Records section start
-- ==== Sys2Proof/Laws/PerInstr.lean ====
section
/-! SUPPORT. The family `TableRow`: the row of the opcode table an instruction belongs to, and that its encoding carries
exactly the bits by which that row is selected (30_encoding.md R90, R95). One lemma per constructor. -/

namespace Sys2Proof.Laws.TableRow

/-- The bits that select an instruction's row: a command byte for a frame class, a 4-bit select for an operation. -/
inductive Select
  | command (b : Byte)
  | opsel   (n : BitVec 4)
deriving DecidableEq, Repr

/-- R90, R95: the column of select values, row by row. -/
def select : Instr → Select
  | .ping _ _ => .command 0x00
  | .rsvdFa _ _ => .command 0xFA
  | .rsvdFb _ _ => .command 0xFB
  | .bufOvf _ _ => .command 0xFC
  | .crcErr _ _ => .command 0xFD
  | .text _ _ => .command 0xFE
  | .wrong _ _ => .command 0xFF
  | .app _ cmd _ => .command cmd
  | .cksum _ => .opsel 0x0
  | .verify _ => .opsel 0x1
  | .enc _ _ _ _ => .opsel 0x2
  | .encf _ _ _ _ => .opsel 0x3
  | .decf _ _ => .opsel 0x4
  | .lookup _ => .opsel 0x5
  | .reg _ _ => .opsel 0x6
  | .lock => .opsel 0x7
  | .lastfRd => .opsel 0x8
  | .wakeAcq => .opsel 0x9
  | .wakeDrain => .opsel 0xA
  | .rst => .opsel 0xB
  | .rxpush _ => .opsel 0xC
  | .scan => .opsel 0xD
  | .dispatch _ _ => .opsel 0xE
  | .reservedF => .opsel 0xF

/-- In every build, a well-formed instruction's encoding carries its row's select bits; a frame class's is moreover a
frame whose marker, length and checksum hold. -/
def Statement (i : Instr) : Prop :=
  ∀ c : Config, WellFormed c i = true →
    match encode c i with
    | .frame f   => select i = .command (frameCommand c f) ∧ Machine.ValidFrame c c.markDec f
    | .request r => select i = .opsel r.opsel

theorem frame_carries (c : Config) (a cmd : Byte) (p : List Byte) (h : frameFieldsOk c a p = true) :
    Select.command cmd = .command (frameCommand c (rxFrame c a cmd p)) ∧
      Machine.ValidFrame c c.markDec (rxFrame c a cmd p) := by
  simp only [frameFieldsOk, Bool.and_eq_true, decide_eq_true_eq] at h
  exact ⟨by rw [rxFrame, frameCommand_buildFrame],
    framed_buildFrame _ _ _ _ _ h.1, (verifies_iff _ _).1 (verifies_buildFrame ..)⟩

theorem ping (addr : Byte) (payload : List Byte) : Statement (.ping addr payload) := fun c h => frame_carries c _ _ _ h

theorem rsvdFa (addr : Byte) (payload : List Byte) : Statement (.rsvdFa addr payload) := fun c h => frame_carries c _ _ _ h

theorem rsvdFb (addr : Byte) (payload : List Byte) : Statement (.rsvdFb addr payload) := fun c h => frame_carries c _ _ _ h

theorem bufOvf (addr : Byte) (payload : List Byte) : Statement (.bufOvf addr payload) := fun c h => frame_carries c _ _ _ h

theorem crcErr (addr : Byte) (payload : List Byte) : Statement (.crcErr addr payload) := fun c h => frame_carries c _ _ _ h

theorem text (addr : Byte) (payload : List Byte) : Statement (.text addr payload) := fun c h => frame_carries c _ _ _ h

theorem wrong (addr : Byte) (payload : List Byte) : Statement (.wrong addr payload) := fun c h => frame_carries c _ _ _ h

theorem app (addr : Byte) (cmd : Byte) (payload : List Byte) : Statement (.app addr cmd payload) := fun c h => frame_carries c _ _ _ (Bool.and_eq_true _ _ ▸ h).1

theorem cksum (bytes : List Byte) : Statement (.cksum bytes) := fun _ _ => rfl

theorem verify (frame : List Byte) : Statement (.verify frame) := fun _ _ => rfl

theorem enc (cmd : Byte) (addr : Byte) (payload : List Byte) (send : Bool) : Statement (.enc cmd addr payload send) := fun _ _ => rfl

theorem encf (cmd : Byte) (addr : Byte) (fields : List Field) (send : Bool) : Statement (.encf cmd addr fields send) := fun _ _ => rfl

theorem decf (frame : List Byte) (width : Nat) : Statement (.decf frame width) := fun _ _ => rfl

theorem lookup (code : Byte) : Statement (.lookup code) := fun _ _ => rfl

theorem reg (code : Byte) (index : Nat) : Statement (.reg code index) := fun _ _ => rfl

theorem lock : Statement .lock := fun _ _ => rfl

theorem lastfRd : Statement .lastfRd := fun _ _ => rfl

theorem wakeAcq : Statement .wakeAcq := fun _ _ => rfl

theorem wakeDrain : Statement .wakeDrain := fun _ _ => rfl

theorem rst : Statement .rst := fun _ _ => rfl

theorem rxpush (chunk : List Byte) : Statement (.rxpush chunk) := fun _ _ => rfl

theorem scan : Statement .scan := fun _ _ => rfl

theorem dispatch (frame : List Byte) (ok : Bool) : Statement (.dispatch frame ok) := fun _ _ => rfl

theorem reservedF : Statement .reservedF := fun _ _ => rfl

end Sys2Proof.Laws.TableRow
end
Records section end
The expected answer is an exact copy of the lines above, beginning at the line with "theorem rxpush (chunk" and ending at the line with "theorem dispatch (frame", with both ends in.

theorem rxpush (chunk : List Byte) : Statement (.rxpush chunk) := fun _ _ => rfl

theorem scan : Statement .scan := fun _ _ => rfl

theorem dispatch (frame : List Byte) (ok : Bool) : Statement (.dispatch frame ok) := fun _ _ => rfl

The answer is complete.